但实际情况是，很多 AI 应用场景根本不需要这么大的算力。你只是想有一个 24 小时在线的 AI 助手，能处理一些日常任务，比如回答问题、分析文本、自动执行一些脚本——这类需求，一台五美元的 VPS 就够了。

这篇文章会告诉你怎么在一台 1 核 1G 内存的廉价服务器上，把 Hermes Agent 跑起来，而且实际可用，不是玩具。

方案概述：不在本地跑模型

先打破一个思维定式：在 VPS 上部署 AI Agent，不一定要在 VPS 上跑模型。

1 核 1G 的服务器确实跑不动大模型（哪怕最小的 1.5B 量化版也勉强）。但你可以这样做：

VPS 负责：运行 Agent 框架、处理用户请求、执行工具调用、维护对话状态
模型推理：使用免费或低成本的远程 API

这种架构下，VPS 只需要跑一个 Python 进程，内存占用几十 MB，绑绑有余。

当然，如果你的 VPS 配置稍高（2 核 4G），也可以考虑在本地跑极小量化模型。两种方案我都会讲。

方案 A：VPS + 免费 API

可用的免费推理 API

目前有几个渠道可以免费或极低成本地调用 Hermes 模型的推理能力：

Hugging Face Inference API：每月有一定的免费额度，支持 Hermes 模型。速度一般，但够用于非实时场景。

Cloudflare Workers AI：每天 10000 次免费推理请求，支持多种开源模型。延迟低，适合实时对话。

OpenRouter：聚合了多个模型提供商，部分模型有免费额度。Hermes 3 在上面可以找到。

本地量化 + 远程调用：如果你家里有台闲置的电脑，可以在家里跑模型，VPS 通过 API 远程调用。

搭建步骤

第一步：购买 VPS

推荐几个便宜的选择：

服务商	价格	配置	备注
RackNerd	$10/年	1核 1G	经常有促销
BandwagonHost	$50/年	1核 1G	稳定性好
Vultr	$5/月	1核 1G	按小时计费
DigitalOcean	$4/月	512M	Droplet最低配

选 Ubuntu 22.04 或 Debian 12 系统，其他都行，这两个社区支持最好。

第二步：基础环境配置

# 更新系统
apt update && apt upgrade -y

# 安装 Python 和必要工具
apt install -y python3 python3-pip python3-venv git nginx

# 创建项目目录
mkdir -p /opt/hermes-agent
cd /opt/hermes-agent

# 创建虚拟环境
python3 -m venv venv
source venv/bin/activate

# 安装依赖
pip install fastapi uvicorn httpx pydantic

第三步：编写 Agent 核心

# agent.py
import httpx
import json
from datetime import datetime

class HermesAgent:
    def __init__(self, api_config):
        self.api_url = api_config["url"]
        self.api_key = api_config.get("key", "")
        self.model = api_config["model"]
        self.conversations = {}
        self.tools = self._register_tools()

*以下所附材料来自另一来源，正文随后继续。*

-- ==== Sys2Proof/Machine/DrawCommands.lean ====
section
/-! DEFINITION. The drawing command (40_commands.md §3): FILL_RECTANGLE. -/

namespace Sys2Proof.Machine

/-- FILL_RECTANGLE (R187): draw the rectangle in the current cycle type; the lower edge of fill and copy is in the edge
walker (`lowerEdge`). -/
def execFillRectangle (xl yl xh yh : BitVec 12) (s : State) : Host.Outcome State Fault Refusal :=
  .next (s.drawPrim (rectanglePrimitive xh yh xl yl))

end Sys2Proof.Machine
end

    def _register_tools(self):
        return {
            "get_time": {
                "description": "获取当前时间",
                "function": lambda: datetime.now().strftime(
                    "%Y-%m-%d %H:%M:%S"
                )
            },
            "web_search": {
                "description": "搜索互联网信息",
                "function": self._web_search
            },
            "run_command": {
                "description": "执行系统命令",
                "function": self._safe_command
            }
        }

    async def _call_model(self, messages):
        """调用远程推理 API"""
        async with httpx.AsyncClient(timeout=60) as client:
            headers = {}
            if self.api_key:
                headers["Authorization"] = f"Bearer {self.api_key}"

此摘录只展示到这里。